-- ==== Sys2Proof/Tests/Slice0.lean ====
section
/-! SUPPORT. Tests: the refusals of each check, the decoding of a written-out word of every constructor,
small one-step vectors (most of them lines of 95_test_vectors.md, cited by their number there), and for
every statement with hypotheses a concrete state and operands that meet them. -/

namespace Sys2Proof.Tests

open Sys2Proof Sys2Proof.Machine

/-! ## Helpers -/

/-- Cartridge mode with the device state after power-on, as the vectors start. -/
def cart : State :=
  { State.reset with bus := { State.reset.bus with bootMode := false, powerOn := false } }

/-- Boot mode after a fault: `power_on` is 0. -/
def boot : State := { State.reset with bus := { State.reset.bus with powerOn := false } }

def withRegs (l : List (Reg × Word)) (s : State) : State := l.foldl (fun s p => s.setReg p.1 p.2) s

def withRam (l : List (Nat × Byte)) (s : State) : State := l.foldl (fun s p => s.ramWrite p.1 p.2) s

/-- Sprites at (x, y) with a type byte, in slots 0, 1, … -/
def withSprites (l : List (Word × Word × Byte)) (s : State) : State :=
  l.foldl (fun s p => s.drawSprite p.1 p.2.1 0 0 p.2.2) s

/-- Flags from their packed value (R28). -/
def flagsOf (v : BitVec 4) : Flags := ⟨v.getLsbD 0, v.getLsbD 1, v.getLsbD 2, v.getLsbD 3⟩

def withBanks (banks : List Memory) (selected : Nat) (s : State) : State :=
  { s with bus := { s.bus with banks := banks, selectedBank := selected } }

/-- One step from s with the bytes placed at its pc answers a next state that passes. -/
def runs (s : State) (bytes : List Byte) (ok : State → Bool) : Bool :=
  match step (s.placeBytes s.cpu.pc bytes) with
  | .next t => ok t
  | _ => false

/-- An outcome is a next state that passes. -/
def nextWith (r : Host.Outcome State Fault Refusal) (ok : State → Bool) : Bool :=
  match r with
  | .next t => ok t
  | _ => false

/-! ## WellFormed refuses (R134, R7) -/

theorem test_wf_every_register : (Instr.draw 15 15 15 15).wf = true := by decide
theorem test_wf_refuses_first_register : (Instr.draw 8 0 0 0).wfFor 8 = false := by decide
theorem test_wf_refuses_second_register : (Instr.draw 0 8 0 0).wfFor 8 = false := by decide
theorem test_wf_refuses_third_register : (Instr.draw 0 0 8 0).wfFor 8 = false := by decide
theorem test_wf_refuses_fourth_register : (Instr.draw 0 0 0 8).wfFor 8 = false := by decide
theorem test_config_accepted : cfg.wf = true := by decide +kernel

theorem test_config_refuses_regionOrder :
    Config.firstError { Config.standard with bankEnd := 0xC000 } = some .regionOrder := by decide
theorem test_config_refuses_instrumentBase :
    Config.firstError { Config.standard with instrBase := 0xF7C1 } = some .instrumentBase := by decide
theorem test_config_refuses_audioEnd :
    Config.firstError { Config.standard with nInstr := 15 } = some .audioEnd := by decide
theorem test_config_refuses_reservedOrder :
    Config.firstError { Config.standard with biosCallBase := 0xF7FF } = some .reservedOrder := by decide
theorem test_config_refuses_sysFlagsBase :
    Config.firstError { Config.standard with paletteBase := 0xFFF1 } = some .sysFlagsBase := by decide
theorem test_config_refuses_paletteEnd :
    Config.firstError { Config.standard with paletteEnd := 0xFFFE } = some .paletteEnd := by decide
theorem test_config_refuses_biosCallEnd :
    Config.firstError { Config.standard with biosCallEnd := 0xFFDE } = some .biosCallEnd := by decide
theorem test_config_refuses_atlasSize :
    Config.firstError { Config.standard with nTiles := 255 } = some .atlasSize := by decide
theorem test_config_refuses_verifyMagic :
    Config.firstError { Config.standard with verifyMagic := 0 } = some .verifyMagic := by decide
theorem test_config_refuses_verifyAddr :
    Config.firstError { Config.standard with verifyAddr := 0xFFF0 } = some .verifyAddr := by decide
theorem test_config_refuses_noteTable :
    Config.firstError { Config.standard with noteFreq := [440] } = some .noteTable := by decide
theorem test_config_refuses_instrumentTable :
    Config.firstError { Config.standard with defaultInstruments := [⟨1, 8, 192, 8⟩] } = some .instrumentTable := by
  decide +kernel

/-! ## Decoding: a written-out word of every constructor (R122 to R133, R140, R141) -/

theorem test_decode_no_operand :
    decode [0x00] = .ok (.halt, []) ∧
    decode [0x01] = .ok (.ret, []) ∧
    decode [0x02] = .ok (.vblnk, []) ∧
    decode [0x03] = .ok (.cls, []) ∧
    decode [0x04] = .ok (.mute, []) ∧
    decode [0x83] = .ok (.rnd 3, []) ∧
    decode [0x95] = .ok (.song 5, []) ∧
    decode [0xFE, 0x03] = .ok (.altCls, []) ∧
    decode [0xFE, 0x04] = .ok (.altMute, []) := by decide

theorem test_decode_control :
    decode [0x08, 0x00, 0x02] = .ok (.jmp 0x0200, []) ∧
    decode [0x09, 0x40, 0x01] = .ok (.jeq 0x0140, []) ∧
    decode [0x0A, 0x06, 0x00] = .ok (.jne 0x0006, []) ∧
    decode [0x0B, 0x34, 0x12] = .ok (.jgt 0x1234, []) ∧
    decode [0x0C, 0x34, 0x12] = .ok (.jlt 0x1234, []) ∧
    decode [0x0D, 0x34, 0x12] = .ok (.jge 0x1234, []) ∧
    decode [0x0E, 0x34, 0x12] = .ok (.jle 0x1234, []) ∧
    decode [0x0F, 0x00, 0x03] = .ok (.call 0x0300, []) := by decide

> _Problem details_: Which of the lines above include the word "written"? Copy each of them.

> _Reply to the task_:
/-! SUPPORT. Tests: the refusals of each check, the decoding of a written-out word of every constructor,
/-! ## Decoding: a written-out word of every constructor (R122 to R133, R140, R141) -/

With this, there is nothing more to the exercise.